- [Study material]

—————

-- ==== Sys2Proof/Tests/Slice0.lean ====
section
/-! SUPPORT. Small tests against the spec's vectors (95_test_vectors.md), and for every statement with hypotheses a
concrete input that meets them. Expected values are the vectors', or words written out from R95 and R96. -/
namespace Sys2Proof.Tests

open Sys2Proof Sys2Proof.Machine

/-! ### Small states -/

/-- CFG_A of 95_test_vectors.md in a table of four entries; entry 3 is unused. -/
def cfgA : CfgRegs := { ctl := [0x02, 0x1B, 0x03, 0x00], esc := [0x53, 0x45, 0x46, 0x00], num := 3 }

/-- CFG_B of 95_test_vectors.md. -/
def cfgB : CfgRegs := { ctl := [0x02, 0x1B, 0x03, 0x11], esc := [0x53, 0x45, 0x46, 0x58], num := 4 }

/-- The memory of the TXBYTE vectors. -/
def payload : Memory := [(0x1000, 0x41), (0x1001, 0x02), (0x1002, 0x1B), (0x1003, 0x03), (0x1004, 0x42)]

/-- The INIT idiom with CFG_A and handle 1 (R102). -/
def ready : State :=
  { State.reset with
    cfg := cfgA
    bound := true
    handle := 1
    tx.state := .idle
    written := { cfg := true, handle := true, tx := true, escid := true, rx := true, rxLen := true }
    env.mem := payload }

/-- A frame of the five bytes at 0x1000 in flight. -/
def txAt (st : TxState) (pos escid : Nat) : State :=
  { ready with tx := { state := st, data := 0x1000, len := 5, pos := pos, escid := escid } }

/-- A receive buffer of four bytes beside it. -/
def buffers : Memory := payload ++ [(0x2000, 0), (0x2001, 0), (0x2002, 0), (0x2003, 0)]

/-- A receiver armed with the buffer at 0x2000, `rx_len` left from an earlier frame. -/
def rxAt (st : RxState) (cap pos : Nat) : State :=
  { ready with rx := { state := st, buf := 0x2000, cap := cap, pos := pos, len := 1 }, env.mem := buffers }

/-- A payload of one byte just taken, with a continuation attached that answers `a`. -/
def contAt (a : ContAnswer) : State :=
  { ready with
    params.hasCont := true
    tx := { state := .data, data := 0x1000, len := 1, pos := 1, escid := 0 }
    env.contAnswers := [a] }

/-- A frame of `len` payload bytes at 0x1000 just submitted. -/
def sofState (len : Nat) : State :=
  { ready with
    tx := { state := .sof, data := 0x1000, len := len, pos := 0, escid := 0 }
    env.response := some { status := .ok, byte := none } }

/-- The operation answers a next state and `p` holds of it. -/
def answers (x : Res State) (p : State → Bool) : Bool :=
  match x with
  | .next t => p t
  | .fault _ => false
  | .refused _ => false

/-- The status and the byte on the response port. -/
def said (t : State) : Option (Status × Option Byte) := t.env.response.map fun r => (r.status, r.byte)

/-! ### WellFormed: one ill-formed term for each check -/

theorem test_wf_configure_ctl_length : (Instr.configure [2, 27, 3] [83, 69, 70, 0] 3).wf Config.default = false := by
  decide
theorem test_wf_configure_esc_length : (Instr.configure [2, 27, 3, 0] [83, 69, 70] 3).wf Config.default = false := by
  decide
theorem test_wf_configure_num : (Instr.configure [2, 27, 3, 0] [83, 69, 70, 0] 8).wf Config.default = false := by decide
theorem test_wf_bind_handle : (Instr.bind 256).wf Config.default = false := by decide
theorem test_wf_submit_data : (Instr.submit false (2 ^ 32) 5).wf Config.default = false := by decide
theorem test_wf_submit_len : (Instr.submit false 0x1000 (2 ^ 16)).wf Config.default = false := by decide
theorem test_wf_supply_data : (Instr.supply false (2 ^ 32) 4).wf Config.default = false := by decide
theorem test_wf_supply_cap : (Instr.supply false 0x2000 (2 ^ 16)).wf Config.default = false := by decide
theorem test_wf_accepts_the_widest_operands :
    (Instr.bind 255).wf Config.default = true ∧ (Instr.submit true (2 ^ 32 - 1) (2 ^ 16 - 1)).wf Config.default = true ∧
      (Instr.configure [2, 27, 3, 17] [83, 69, 70, 88] 7).wf Config.default = true := by decide

/-! ### Decode: words written out from R95 and R96 (operands above the opcode nibble, log entry 10) -/

/-- CFG_A: nibble 1, then `02 1B 03 00`, then `53 45 46 00`, then 3. -/
theorem test_decode_configure :
    decode Config.default 0x3_00464553_00031B02_1 = .ok (.configure [0x02, 0x1B, 0x03, 0] [0x53, 0x45, 0x46, 0] 3) := by
  decide
theorem test_decode_bind : decode Config.default 0x012 = .ok (.bind 1) := by decide
/-- `SUBMIT pdu_null=0 data=0x1000 len=5`: the bundle is 5 on 32 bits of data on one bit of `pdu_null`. -/
theorem test_decode_submit :
    decode Config.default (0x3 + 2 ^ 4 * 0 + 2 ^ 5 * 0x1000 + 2 ^ 37 * 5) = .ok (.submit false 0x1000 5) := by decide
theorem test_decode_supply :
    decode Config.default (0x4 + 2 ^ 4 * 1 + 2 ^ 5 * 0x2000 + 2 ^ 37 * 4) = .ok (.supply true 0x2000 4) := by decide
theorem test_decode_without_operands :
    [0x5, 0x6, 0x7, 0x8, 0x9].map (decodeTableWord 4) =
      [some .gettx, some .clrtx, some .getrx, some .clrrx, some .step] := by decide
theorem test_decode_reserved :
    [0x0, 0xA, 0xB, 0xC, 0xD, 0xE, 0xF].map (decodeTableWord 4) =
      [some .reserved0, some (.reservedAB 0), some (.reservedAB 1), some (.reservedCF 0), some (.reservedCF 1),
        some (.reservedCF 2), some (.reservedCF 3)] := by decide
theorem test_decode_excess : decode Config.default 0x19 = .error .excessBits := by decide
theorem test_encode_bind : encode Config.default (.bind 1) = some 0x012 := by decide
theorem test_encode_internal : encode Config.default (.rxbyte 2) = none := by decide

/-! ### One operation each -/

/-- V-SE-7 -/
theorem test_configure_mid_frame :
    answers (exec (.configure cfgB.ctl cfgB.esc 4) { txAt .data 2 0 with rx := (rxAt .esc 4 2).rx, rxLast := .byteReceived })
      (fun t => t.cfg == cfgB && t.tx == { (txAt .data 2 0).tx with state := .config } &&
        t.rx == { (rxAt .esc 4 2).rx with state := .idle } && !t.bound && t.rxLast == .ok && t.handle == 1 &&
        t.env.trace == []) = true := by decide
/-- V-SE-4 -/
theorem test_bind_refused_in_flight :
    answers (exec (.bind 2) (txAt .data 2 0)) (fun t => said t == some (.invalidArgument, none) && t.handle == 1) = true := by
  decide
/-- V-SE-6 -/
theorem test_bind_under_a_receive_frame :
    answers (exec (.bind 2) (rxAt .data 4 3))
      (fun t => said t == some (.ok, none) && t.handle == 2 && t.rx == (rxAt .data 4 3).rx) = true := by decide
/-- V-SU-7 -/
theorem test_submit_from_finished :
    answers (exec (.submit false 0x3000 9) (txAt .finished 5 2))
      (fun t => said t == some (.ok, none) && t.tx == { state := .sof, data := 0x3000, len := 9, pos := 0, escid := 2 })
      = true := by decide
/-- V-SU-6 -/
theorem test_submit_refused_in_flight :
    answers (exec (.submit false 0x3000 9) (txAt .data 2 0))
      (fun t => said t == some (.invalidArgument, none) && t.tx == (txAt .data 2 0).tx) = true := by decide
/-- V-SU-15 -/
theorem test_supply_from_finished :
    answers (exec (.supply false 0x2000 4) (rxAt .finished 4 1))
      (fun t => said t == some (.ok, none) && t.rx == { state := .sof, buf := 0x2000, cap := 4, pos := 0, len := 1 })
      = true := by decide
/-- V-SU-12 -/
theorem test_supply_refused_unbound :
    answers (exec (.supply false 0x2000 4) { ready with bound := false, tx.state := .config })
      (fun t => said t == some (.invalidArgument, none) && t.rx == ready.rx) = true := by decide
/-- V-ST-1, V-ST-4 -/
theorem test_gettx :
    answers (exec .gettx (txAt .finished 5 2)) (fun t => said t == some (.frameFinished, none)) = true ∧
      answers (exec .gettx (txAt .idle 5 2)) (fun t => said t == some (.pending, none)) = true := by decide
/-- V-ST-2, V-ST-5 -/
theorem test_clrtx :
    answers (exec .clrtx (txAt .finished 5 2)) (fun t => said t == some (.ok, none) && t.tx == (txAt .idle 5 2).tx) = true ∧
      answers (exec .clrtx (txAt .data 2 0)) (fun t => said t == some (.ok, none) && t.tx == (txAt .data 2 0).tx) = true := by
  decide
/-- V-ST-7, V-ST-10, V-ST-11 -/
theorem test_getrx :
    answers (exec .getrx (rxAt .finished 4 1)) (fun t => said t == some (.frameFinished, none)) = true ∧
      answers (exec .getrx (rxAt .idle 4 1)) (fun t => said t == some (.ok, none)) = true ∧
      answers (exec .getrx (rxAt .error 4 4)) (fun t => said t == some (.pending, none)) = true := by decide
/-- V-ST-8, V-ST-12 -/
theorem test_clrrx :
    answers (exec .clrrx (rxAt .finished 4 1)) (fun t => said t == some (.ok, none) && t.rx == (rxAt .idle 4 1).rx) = true ∧
      answers (exec .clrrx (rxAt .error 4 4)) (fun t => said t == some (.ok, none) && t.rx == (rxAt .error 4 4).rx) = true := by
  decide
/-- V-TX-2 -/
theorem test_txbyte_escapes :
    answers (exec .txbyte (txAt .data 1 3)) (fun t => said t == some (.ok, some 0x1B) && t.tx == (txAt .esc 2 0).tx) = true := by
  decide
/-- V-TX-11 -/
theorem test_txbyte_continues :
    answers (exec .txbyte (contAt { more := true, data := 0x1000, len := 2, pos := 1, writes := [(0x1001, 0x02)] }))
      (fun t => said t == some (.ok, some 0x1B) && t.tx == { state := .esc, data := 0x1000, len := 2, pos := 2, escid := 0 })
      = true := by decide
/-- V-RX-5, its third byte -/
theorem test_rxbyte_unescapes :
    answers (exec (.rxbyte 0x45) (rxAt .esc 4 0))
      (fun t => said t == some (.byteReceived, none) && t.rx == (rxAt .data 4 1).rx && memGet t.env.mem 0x2000 == some 0x1B)
      = true := by decide
/-- V-RX-17, its last byte -/
theorem test_rxbyte_overflows_on_an_escape_pair :
    answers (exec (.rxbyte 0x53) (rxAt .esc 1 1))
      (fun t => said t == some (.byteReceived, none) && t.rx == (rxAt .error 1 1).rx && t.env.mem == buffers) = true := by
  decide
/-- V-DR-8 -/
theorem test_step_moves_both_directions :
    answers (exec .step { txAt .data 0 0 with
        tx.len := 1, rx := (rxAt .data 4 0).rx, env.mem := buffers, env.writeAnswers := [true], env.readAnswers := [some 0x42] })
      (fun t => t.env.trace == [.memRead 0x1000 0x41, .tpWrite 1 0x41 true, .tpRead 1 (some 0x42), .memWrite 0x2000 0x42] &&
        t.tx.pos == 1 && t.rx.pos == 1 && t.rxLast == .byteReceived) = true := by decide
/-- V-DR-4 -/
theorem test_step_swallows_a_write_failure :
    answers (exec .step { txAt .sof 0 0 with env.writeAnswers := [false] })
      (fun t => said t == some (.ok, none) && t.tx.state == .data && t.env.trace == [.tpWrite 1 0x02 false]) = true := by
  decide
/-- V-RS-1, V-RS-2 -/
theorem test_reserved :
    answers (exec .reserved0 ready) (fun t => said t == some (.invalidArgument, none)) = true ∧
      answers (exec (.reservedAB 1) ready) (fun t => said t == some (.invalidArgument, none)) = true ∧
      answers (exec (.reservedCF 3) ready) (fun t => said t == some (.invalidArgument, none)) = true := by decide
/-- V-RE-1 -/
theorem test_reset_input :
    answers (step { txAt .esc 2 0 with rx := (rxAt .error 4 4).rx, rxLast := .byteReceived, env.inputs := [.reset] })
      (fun t => { t with env := State.reset.env } == State.reset) = true := by decide
/-- The codes of R24, R28, R33 on the status port. -/
theorem test_status_port_codes :
    statusPort { txAt .esc 2 0 with rx := (rxAt .error 4 4).rx, rxLast := .byteReceived } .txState = .next 4 ∧
      statusPort (rxAt .error 4 4) .rxState = .next 5 ∧
      statusPort { ready with rxLast := .frameFinished } .rxLast = .next 3 := ⟨rfl, rfl, rfl⟩
/-- U5: a store past the supplied buffer has no step. -/
theorem test_store_past_the_buffer_stops :
    exec (.rxbyte 0x42) (rxAt .data 5 4) = .fault .unplacedByte := rfl
/-- V-WF-6, V-WF-10 -/
theorem test_frames :
    frameOf cfgA [0x41, 0x02, 0x1B, 0x03, 0x42] = [0x02, 0x41, 0x1B, 0x53, 0x1B, 0x45, 0x1B, 0x46, 0x42, 0x03] ∧
      frameOf { cfgB with num := 3 } [0x11] = [0x02, 0x11, 0x03] := by decide
/-- The step runs a command placed with withFetchWord from reset. -/
theorem test_fetch : answers (step (State.reset.withFetchWord 4 0x7)) (fun t => said t == some (.ok, none)) = true := by
  decide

—————

- [Action item] What you return must be an exact retyping of the lines above starting at the line with "1 (R102). -/" and ending at the line with "tx.state := .idle", and nothing besides.

- [Output for this task]
/-- The INIT idiom with CFG_A and handle 1 (R102). -/
def ready : State :=
  { State.reset with
    cfg := cfgA
    bound := true
    handle := 1
    tx.state := .idle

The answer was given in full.